According to Dr. He, it’s not about overcoming the so-called digital gap as much as breaking down communication barriers. With JD’s service, an senior resident in Datong who dials 12345 to report a broken traffic light at the end of her street can provide an address, arrange a person to fix it, and also receive a call a few days later to check in on whether it has been fixed, all within the span of a phone call.
An unlimited market
The application scenarios for such technology are seemingly endless. In the early 1940s, IBM’s president, Thomas J. Watson said there was a world market for about five computers. At the time, computers were exorbitantly expensive and required a highly technical background in order to operate. Now, with smart phones, over 3.2 billion people carry the equivalent of a powerful computer in their pockets. High quality customer service can be looked at the same way.
“In the future, not only will products have agents (to market themselves to consumers) but people will too.” They won’t just have one agent though. Dr. He envisions a world of multiple smart agents, similar to the way people use multiple apps on their phones. “We will have agents to manage our health, finances, education, and more.” He joked: “We might even have an agent for communication with our bosses, and an agent to manage our agents.”

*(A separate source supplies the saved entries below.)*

/-! ### EVC, by the die's control core (R342 to R345, R348) -/

/-- EVC_CTL written: HOLD as the write has it; its fall lets the deferred clears act (R343, R344). -/
def Evc.wrHold (e : Evc) (b : Bool) : Evc := if b then { e with hold := true } else e.release

/-- Eight bytes of EVC_EN from source `lo` on written (R344): an enable bit set by firmware ends the source's
masking (R345), unless a deferred clear of the bit is to come. -/
def Evc.wrEn (e : Evc) (lo : Nat) (k : RegW) : Evc :=
  let en := setBits e.en (lo + 63) lo (k.on (bits e.en.toNat (lo + 63) lo) all64 0).toNat
  let ones : BitVec 512 := setBits 0 (lo + 63) lo (k.v &&& k.m).toNat
  { e with en := en, masked := e.masked &&& ~~~(ones &&& ~~~e.deferred) }

/-- Sixteen priorities from source `n` on written. -/
def Evc.wrPrio (e : Evc) (n : Nat) (k : RegW) : Evc :=
  let y := (k.on (e.prioWord n).2 all64 0).toNat
  { e with prio := (List.range 16).foldl (fun m i => sput m (n + i) (bits y (4 * i + 3) (4 * i))) e.prio }

/-- A write of a register of die `d`'s event controller (R340 to R348). -/
def State.wrEvc (s : State) (d o : Nat) (k : RegW) : State :=
  let clr (m : W64) : W64 := s.clearable d (0xA0000 + o) m
  if o = 0x000 then (if k.lo then s.modEvc d (fun e => e.wrHold (k.v.getLsbD 0)) else s)
  else if o = 0x008 then
    let s := if k.hi then s.modEvc d (fun e => { e with eoiErr := (k.on (at_ 42 (b1 e.eoiErr)) 0 (clr (w1 42))).getLsbD 42 }) else s
    if k.lo then s.evcEoi d else s
  else if inRun o 0x140 0x40 then s.modEvc d (fun e => e.wrEn (8 * (o - 0x140)) k)
  else if o = 0x180 then
    s.modEvc d (fun e => { e with ovf := BitVec.ofNat 5 (fld (k.on (at_ 16 e.ovf.toNat) 0 (clr (field64 20 16))) 20 16) })
  else if inRun o 0x1C0 0x40 then
    let lo := 8 * (o - 0x1C0)
    s.modEvc d (fun e => { e with storm := setBits e.storm (lo + 63) lo (k.on (bits e.storm.toNat (lo + 63) lo) 0 (clr all64)).toNat })
  else if inRun o 0x200 0x100 then s.modEvc d (fun e => e.wrPrio (2 * (o - 0x200)) k)
  else if o = 0x300 then s.modEvc d (fun e => { e with limit := BitVec.ofNat 16 (fld (k.on e.limit.toNat (field64 15 0) 0) 15 0) })
  else s

/-- A write into a die's space, by its control core or by a host. LCS, LOCK, FUS and HST take none, and EVC
only its core's (R34, R316, R342, R391). -/
def State.wrDie (s : State) (core : Bool) (d o : Nat) (k : RegW) : State :=
  let r := o % 0x10000
  match o / 0x10000 with
  | 0x0 => s.wrHtm d r k
  | 0x1 => s.wrXch d r k
  | 0x2 => s.wrClv d r k
  | 0x3 => s.wrTil d r k
  | 0x4 => s.wrStr d r k
  | 0x5 => s.wrChk d r k
  | 0x6 => s.wrFlg d r k
  | 0x7 => s.wrNum d r k
  | 0x8 => s.wrUlk d r k
  | 0x9 => s.wrThs d r k
  | 0xA => if core then s.wrEvc d r k else s
  | 0xB => s.wrRst d r k
  | _ => s

/-- A write of BAR0: discarded outside the function's die spaces (R49). -/
def State.wrBar0 (s : State) (f o : Nat) (k : RegW) : State :=
  let d := o / 2 ^ 24
  if d < 4 && s.sees f d then s.wrDie false d (o % 2 ^ 24) k else s

/-! ### BAR2 (R317, R325, R333, R334) -/

def State.wrRing (s : State) (r : RingRef) (o : Nat) (k : RegW) : State :=
  let x := s.ring r
  if o = 0x00 then (if x.en then s else s.setRing r { x with cmd := k.on x.cmd.toNat all64 0 })
  else if o = 0x08 then (if x.en then s else s.setRing r { x with rpl := k.on x.rpl.toNat all64 0 })
  else if o = 0x10 then
    let y := k.on (x.ctl.toNat + at_ 32 x.seq0.toNat) (field64 14 0 ||| field64 47 32) 0
    let s := if x.en || !k.hi then s else s.setRing r { x with seq0 := BitVec.ofNat 16 (fld y 47 32) }
    if k.lo then s.writeRctl r (fld y 31 0) else s
  else if o = 0x18 then (if k.lo then s.doorbell r (fld k.v 15 0) else s)
  else s

/-- HST_ATTN and HST_ATTNCTL (R325): `w1c` are the bits that a write may clear. -/
def Fn.wrAttn (x : Fn) (k : RegW) (w1c : W64) : Fn :=
  let y := k.on (x.attn.toNat + at_ 32 x.attnCtl.toNat) (field64 41 32) w1c
  { x with attn := BitVec.ofNat 8 (fld y 7 0), attnCtl := hi32 y }

/-- Two neighbouring moderation registers (R334). -/
def Fn.wrMod (x : Fn) (v : Nat) (k : RegW) : Fn :=
  let a := x.vec v
  let b := x.vec (v + 1)
  let y := k.on (a.mod.toNat + at_ 32 b.mod.toNat) (field64 17 0 ||| field64 49 32) 0
  (x.setVec v { a with mod := lo32 y }).setVec (v + 1) { b with mod := hi32 y }

/-- A dword of the MSI-X table: three that the host's message holds, and the vector control with its mask bit. -/
def State.wrMsix (s : State) (f v i : Nat) (w : W32) : State :=
  let x := s.fn f
  if i < 3 then s.setFn f { x with msix := sput x.msix (4 * v + i) w }
  else if w.getLsbD 0 then s.setFn f (x.setVec v { x.vec v with masked := true })
  else if (x.vec v).masked then s.unmask f v
  else s

def State.wrBar2 (s : State) (f o : Nat) (k : RegW) : State :=
  let x := s.fn f
  if o < 0x10000 then s.wrRing ⟨f, o / 0x1000⟩ (o % 0x1000) k
  else if o = 0x10000 then s.setFn f (x.wrAttn k (field64 7 0 &&& ~~~(s.freshMask (bar2Bit f 0x10000 0))))
  else if o = 0x10008 then s.setFn f { x with b4base := k.on x.b4base.toNat (w1 0 ||| field64 47 36) 0 }
  else if o = 0x10010 then s.setFn f { x with b4err := lo32 (k.on x.b4err.toNat (field64 31 0) 0) }
  else if inRun o 0x20000 0x800 then s.setFn f (x.wrMod ((o - 0x20000) / 4) k)
  else if inRun o 0x40000 0x2000 then
    let v := (o - 0x40000) / 16
    let i := o % 16 / 4
    let s := if k.lo then s.wrMsix f v i (lo32 k.v) else s
    if k.hi then s.wrMsix f v (i + 1) (hi32 k.v) else s
  else s

/-! ### The rows -/

/-- The write that an aligned access makes at the multiple of 8 below it; none for another size or alignment (R48). -/
def regW (off : Nat) : RegValue → Option RegW
  | .w32 v =>
    if off % 8 = 0 then some { v := BitVec.ofNat 64 v.toNat, m := field64 31 0 }
    else if off % 8 = 4 then some { v := BitVec.ofNat 64 (at_ 32 v.toNat), m := field64 63 32 }
    else none
  | .w64 v => if off % 8 = 0 then some { v := v, m := all64 } else none
  | .other _ => none

/-- A write of a host through a BAR. DESIGN CHOICE (log entry 53): in STANDBY one of BAR0 reaches no
register (R44). -/
def State.hostWrite (s : State) (pf bar off : Nat) (v : RegValue) : State :=
  let s := s.setL1 false
  match regW off v with
  | none => s.emit (.unsupported pf off)
  | some k =>
    if (s.fn pf).d3 || barSize bar ≤ off then s.emit (.unsupported pf off)
    else if bar = 0 then (if s.asleep then s else s.wrBar0 pf (off / 8 * 8) k)
    else s.wrBar2 pf (off / 8 * 8) k

/-- A write of a control core into its die's space; one of another size or alignment, or beyond the space,
does nothing. -/
def State.coreWrite (s : State) (d off : Nat) (v : RegValue) : State :=
  match regW off v with
  | none => s
  | some k => if off < 2 ^ 24 then s.wrDie true d (off / 8 * 8) k else s

/-- REGISTER_WRITE (R17, R18, R48, R49, R342, R344). -/
def execRegisterWrite (who : RegBy) (bar off : Nat) (v : RegValue) (s : State) : Res :=
  if !regByOk who bar then .fault .noSuchUnit
  else
    match who with
    | .host pf => when_ s.hostUp s (s.hostWrite pf bar off v)
    | .core d => when_ s.controlRuns s (s.coreWrite d off v)

/-- NUM_WCTL_CLEAR (R172, R176). -/
def execNumWctlClear (pf die slot : Nat) (v : W32) (s : State) : Res :=
  if !(pfOk pf && dieOk die && slot < 256) then .fault .noSuchUnit
  else when_ (s.hostUp && s.sees pf die && v.getLsbD 0 && !s.asleep) s (s.modWatch die slot (fun x => x.clear s.now))

/-! ### The aperture (R315) -/

/-- The physical address that an aperture offset reaches. -/
def Fn.aperture (x : Fn) (off : Nat) : Nat := bits x.b4base.toNat 47 36 * 2 ^ 36 + off

/-- Whether the aperture serves an access. -/
def State.apertureOk (s : State) (f off n : Nat) : Bool :=
  (s.fn f).b4base.getLsbD 0 && s.partExists f && paRangeOk s.layout f ((s.fn f).aperture off) n

def HostAccess.size : HostAccess → Nat
  | .read n => n
  | .write bs => bs.length

/-- An access that is refused: all-ones bytes for a read, and HST_B4ERR. -/
def State.apertureErr (s : State) (f off : Nat) (a : HostAccess) : State :=
  let s := s.setFn f { s.fn f with b4err := satAdd (s.fn f).b4err 1 }
  match a with
  | .read n => s.emit (.bytes f off (List.replicate n 0xFF))
  | .write _ => s

/-- An access that reaches HBM. -/
def State.apertureGo (s : State) (f off : Nat) (a : HostAccess) : State :=
  match a with
  | .read n => s.emit (.bytes f off (s.paRead f ((s.fn f).aperture off) n))
  | .write bs => s.paWrite f ((s.fn f).aperture off) bs

/-- BAR4_ACCESS (R315). HBM that is parked answers nothing: PF# low (R384), STANDBY (R44). -/
def execBar4Access (pf off : Nat) (a : HostAccess) (s : State) : Res :=
  if !pfOk pf then .fault .noSuchUnit
  else if !s.hostUp then .next s
  else
    let s := s.setL1 false
    if (s.fn pf).d3 || 2 ^ 36 < off + HostAccess.size a then .next (s.emit (.unsupported pf off))
    else if !s.plat.pf || s.asleep then .next s
    else
      let s := s.touch
      .next (if s.apertureOk pf off (HostAccess.size a) then s.apertureGo pf off a else s.apertureErr pf off a)

end Sys2Proof.Machine
end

Dr. Xiaodong He at JD’s office in Beijing
Breaking down barriers to high quality service
It may sound space age, but such a future could be closer to becoming reality than one might think. There have been huge breakthroughs from a tech perspective in the past five years, according to Dr. He. In 2016, AlphaGo’s defeat of 18-time world champion of the game Go, Lee Sedol of South Korea, demonstrated the sheer might of technology. Just last year, GPT-3 (Generative Pre-trained Transformer 3), an AI developed by OpenAI that is better at creating content that has a language structure – human or machine language – than anything that has become before it, took the world by storm. The next five years will be about product and ability breakthroughs. “We are moving from ‘Art and Science’ to engineering,” explained Dr. He. Every time there’s a new breakthrough, a US$ 100 billion company is created. “We hope we’re the next one,” he said with a chuckle.
Breaking down the barrier to entry for high quality service is just the beginning. “It used to be that only upscale places could afford to provide such service. Once the technology progresses in reducing costs, we will see the demand for humanized customer service mushroom.”
It is an immense technical challenge poised to provide massive value. “At this scale, we are doing something that nobody has ever done before. It’s incredibly exciting.”